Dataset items
/-- kftrack (R331 to R333). -/
def fTrack (s : State) (c : Nat) (k : KIn) (run : FRun) : BOut :=
  let w := s.withRun run
  let es := w.trackOrder c k
  let (u, cnt) := w.trackRun c k es
  let time := BitVec.ofNat 64 (pf k 0 64)
  let ts := u.slots.filterMap fun i => (u.track i).map fun t => (i, t)
  { dst := nBytes 8 time.toNat ++ nBytes 2 ts.length ++ nBytes 2 cnt.assoc ++ nBytes 2 cnt.births ++ nBytes 2 cnt.deletions
      ++ nBytes 2 cnt.applied ++ nBytes 2 cnt.short ++ nBytes 2 es.length ++ zeros 42
      ++ ts.flatMap fun q => u.trackBytes time cnt.n q.1 q.2
    reads := [], st := u.backFrom s }

/-- A kftrack whose context is torn down stops after an entry: which were applied is left open (R335; assumption 2). -/
def trackStop (s : State) (c : Nat) (k : KIn) (run : FRun) : State :=
  let w := s.withRun run
  let es := w.trackOrder c k
  (w.trackRun c k (es.take (s.draw 0 % (es.length + 1)))).1.backFrom s

end State

end Sys2Proof.Machine
end

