/-- STREAM_CMD UNREGISTER (R204). -/
def strmUnregister (r : Nat) (s : State) : State := s.onStrm r fun n _ s => s.setStrm n none
/-- STREAM_CMD RESET (R211); a poisoned stream stays poisoned. -/
def strmCmdReset (r : Nat) (s : State) : State :=
  s.onStrm r fun n x s => if x.place = .poisoned then s else s.strmReset n x
/-- STREAM_CMD FLUSH (R203). -/
def strmFlush (r : Nat) (s : State) : State :=
  s.onStrm r fun n x s => if x.place = .resident then s.setStrm n (some { x with place := .lowering }) else s

/-- STREAM_CMD READ. -/
def strmRead (r : Nat) (s : State) : State :=
  let n := s.strmSel r
  match s.strm n with
  | none => s.strmInfo r 3 n
  | some x =>
    let p := fun (s : State) (f : Fld) (v : Nat) => s.setFld (f.of r) v
    (p (p (p (p (p s Reg.STREAM_DEF_OWNER x.owner) Reg.STREAM_DEF_GATE_SET x.gate) Reg.STREAM_DEF_H x.h)
      Reg.STREAM_ESC_ADDR (x.esc / 256)) Reg.STREAM_INIT_VA x.init.toNat).strmInfo r 0 n

/-! ### Admission and movement (R200 to R205) -/

/-- Lower unclaimed resident streams, longest idle first, until the streams that stay fit (R202). -/
def makeRoom : Nat → State → State
  | 0, s => s
  | fuel + 1, s =>
    if strmsFit (s.strms.filter fun e => e.2.place == .resident || e.2.place == .raising) then s else
    match bestBy (fun (a b : Nat × Strm) => decide (a.2.lastDone < b.2.lastDone) || (a.2.lastDone == b.2.lastDone && decide (a.1 < b.1)))
        (s.strms.filter fun e => e.2.place == .resident && e.2.claims.isEmpty) with
    | some e => makeRoom fuel (s.setStrm e.1 (some { e.2 with place := .lowering }))
    | none => s

/-- A chunk that waits for its Receipt or its turn, or starts again after a swap, and is not admitted: class, order, context,
operation. -/
def chunksWaiting (s : State) : List (Nat × Nat × Nat × AsyncOp) :=
  s.ctxs.flatMap fun e =>
    if e.2.stage ≠ .resident ∨ e.2.td.isSome then [] else
    (e.2.ops.filter fun o => !o.streams.isEmpty && o.state != .running && o.state != .postWait && !s.admitted e.1 o).map
      fun o => (e.2.cls.val, o.order, e.1, o)

/-- The next chunk in order of class, then of issue (R201). -/
def nextChunk (s : State) : Option (Nat × Nat × Nat × AsyncOp) :=
  bestBy (fun (a b : Nat × Nat × Nat × AsyncOp) => decide (a.1 < b.1) || (a.1 == b.1 && decide (a.2.1 < b.2.1))) s.chunksWaiting

/-- A chunk whose streams are all resident goes to the Starter (R202). -/
def chunksGo (s : State) : State :=
  s.ctxs.foldl (fun s e => (s.ctx e.1).ops.foldl (fun s o =>
    if o.state = .admitWait ∧ s.chunkIn e.1 o then s.modOp e.1 o.id fun o => { o with state := .ready } else s) s) s

/-- A chunk that names a poisoned stream faults (R204, R207). -/
def chunkPoison (s : State) (c id : Nat) : State := s.opFault c id 6 5 (BitVec.allOnes 64) 0 0

/-- CHUNK_ADMISSION (R201, R202). How many cycles the chunk waited is left open (assumption 2). -/
def chunkAdmit (s : State) : State :=
  match s.nextChunk with
  | none => s
  | some (_, _, c, o) =>
    let mine := s.strms.filter fun e => o.streams.contains e.1
    if mine.length ≠ o.streams.length then s else
    if mine.any fun e => e.2.place == .poisoned then s.chunkPoison c o.id else
    let held := s.strms.filter fun e => !e.2.claims.isEmpty || o.streams.contains e.1
    if !strmsFit held then s else
    let s := mine.foldl (fun s e => s.modStrm e.1 fun x => { x with
      claims := (c, o.id) :: x.claims
      place := match x.place with
        | .escrow => .raising
        | .lowering => .resident
        | p => p }) s
    let s := (s.rise Reg.STREAM_ADMIT_CYC_CYCLES (Config.freeNat s.freeCtr (2 ^ 61))).bumpFree
    (makeRoom 1025 s).chunksGo

/-- Poison a stream (R204): every admitted chunk that names it faults. -/
def strmPoison (s : State) (n : Nat) : State :=
  match s.strm n with
  | none => s
  | some x =>
    let s := if s.flag Reg.STREAM_ERR_UE then s else (s.setFld Reg.STREAM_ERR_UE 1).setFld Reg.STREAM_UE_STREAM_STREAM n
    let s := s.setStrm n (some { x with place := .poisoned, vals := [] })
    x.claims.foldl (fun s q => s.chunkPoison q.1 q.2) s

● **Work to be completed**: All of the entries are to be set down again without alteration.

● **Response area**:
/-- kftrack (R331 to R333). -/
def fTrack (s : State) (c : Nat) (k : KIn) (run : FRun) : BOut :=
  let w := s.withRun run
  let es := w.trackOrder c k
  let (u, cnt) := w.trackRun c k es
  let time := BitVec.ofNat 64 (pf k 0 64)
  let ts := u.slots.filterMap fun i => (u.track i).map fun t => (i, t)
  { dst := nBytes 8 time.toNat ++ nBytes 2 ts.length ++ nBytes 2 cnt.assoc ++ nBytes 2 cnt.births ++ nBytes 2 cnt.deletions
      ++ nBytes 2 cnt.applied ++ nBytes 2 cnt.short ++ nBytes 2 es.length ++ zeros 42
      ++ ts.flatMap fun q => u.trackBytes time cnt.n q.1 q.2
    reads := [], st := u.backFrom s }

/-- A kftrack whose context is torn down stops after an entry: which were applied is left open (R335; assumption 2). -/
def trackStop (s : State) (c : Nat) (k : KIn) (run : FRun) : State :=
  let w := s.withRun run
  let es := w.trackOrder c k
  (w.trackRun c k (es.take (s.draw 0 % (es.length + 1)))).1.backFrom s

end State

end Sys2Proof.Machine
end

/-- STREAM_CMD UNREGISTER (R204). -/
def strmUnregister (r : Nat) (s : State) : State := s.onStrm r fun n _ s => s.setStrm n none
/-- STREAM_CMD RESET (R211); a poisoned stream stays poisoned. -/
def strmCmdReset (r : Nat) (s : State) : State :=
  s.onStrm r fun n x s => if x.place = .poisoned then s else s.strmReset n x
/-- STREAM_CMD FLUSH (R203). -/
def strmFlush (r : Nat) (s : State) : State :=
  s.onStrm r fun n x s => if x.place = .resident then s.setStrm n (some { x with place := .lowering }) else s

/-- STREAM_CMD READ. -/
def strmRead (r : Nat) (s : State) : State :=
  let n := s.strmSel r
  match s.strm n with
  | none => s.strmInfo r 3 n
  | some x =>
    let p := fun (s : State) (f : Fld) (v : Nat) => s.setFld (f.of r) v
    (p (p (p (p (p s Reg.STREAM_DEF_OWNER x.owner) Reg.STREAM_DEF_GATE_SET x.gate) Reg.STREAM_DEF_H x.h)
      Reg.STREAM_ESC_ADDR (x.esc / 256)) Reg.STREAM_INIT_VA x.init.toNat).strmInfo r 0 n

/-! ### Admission and movement (R200 to R205) -/

/-- Lower unclaimed resident streams, longest idle first, until the streams that stay fit (R202). -/
def makeRoom : Nat → State → State
  | 0, s => s
  | fuel + 1, s =>
    if strmsFit (s.strms.filter fun e => e.2.place == .resident || e.2.place == .raising) then s else
    match bestBy (fun (a b : Nat × Strm) => decide (a.2.lastDone < b.2.lastDone) || (a.2.lastDone == b.2.lastDone && decide (a.1 < b.1)))
        (s.strms.filter fun e => e.2.place == .resident && e.2.claims.isEmpty) with
    | some e => makeRoom fuel (s.setStrm e.1 (some { e.2 with place := .lowering }))
    | none => s

/-- A chunk that waits for its Receipt or its turn, or starts again after a swap, and is not admitted: class, order, context,
operation. -/
def chunksWaiting (s : State) : List (Nat × Nat × Nat × AsyncOp) :=
  s.ctxs.flatMap fun e =>
    if e.2.stage ≠ .resident ∨ e.2.td.isSome then [] else
    (e.2.ops.filter fun o => !o.streams.isEmpty && o.state != .running && o.state != .postWait && !s.admitted e.1 o).map
      fun o => (e.2.cls.val, o.order, e.1, o)

/-- The next chunk in order of class, then of issue (R201). -/
def nextChunk (s : State) : Option (Nat × Nat × Nat × AsyncOp) :=
  bestBy (fun (a b : Nat × Nat × Nat × AsyncOp) => decide (a.1 < b.1) || (a.1 == b.1 && decide (a.2.1 < b.2.1))) s.chunksWaiting

/-- A chunk whose streams are all resident goes to the Starter (R202). -/
def chunksGo (s : State) : State :=
  s.ctxs.foldl (fun s e => (s.ctx e.1).ops.foldl (fun s o =>
    if o.state = .admitWait ∧ s.chunkIn e.1 o then s.modOp e.1 o.id fun o => { o with state := .ready } else s) s) s

/-- A chunk that names a poisoned stream faults (R204, R207). -/
def chunkPoison (s : State) (c id : Nat) : State := s.opFault c id 6 5 (BitVec.allOnes 64) 0 0

/-- CHUNK_ADMISSION (R201, R202). How many cycles the chunk waited is left open (assumption 2). -/
def chunkAdmit (s : State) : State :=
  match s.nextChunk with
  | none => s
  | some (_, _, c, o) =>
    let mine := s.strms.filter fun e => o.streams.contains e.1
    if mine.length ≠ o.streams.length then s else
    if mine.any fun e => e.2.place == .poisoned then s.chunkPoison c o.id else
    let held := s.strms.filter fun e => !e.2.claims.isEmpty || o.streams.contains e.1
    if !strmsFit held then s else
    let s := mine.foldl (fun s e => s.modStrm e.1 fun x => { x with
      claims := (c, o.id) :: x.claims
      place := match x.place with
        | .escrow => .raising
        | .lowering => .resident
        | p => p }) s
    let s := (s.rise Reg.STREAM_ADMIT_CYC_CYCLES (Config.freeNat s.freeCtr (2 ^ 61))).bumpFree
    (makeRoom 1025 s).chunksGo

/-- Poison a stream (R204): every admitted chunk that names it faults. -/
def strmPoison (s : State) (n : Nat) : State :=
  match s.strm n with
  | none => s
  | some x =>
    let s := if s.flag Reg.STREAM_ERR_UE then s else (s.setFld Reg.STREAM_ERR_UE 1).setFld Reg.STREAM_UE_STREAM_STREAM n
    let s := s.setStrm n (some { x with place := .poisoned, vals := [] })
    x.claims.foldl (fun s q => s.chunkPoison q.1 q.2) s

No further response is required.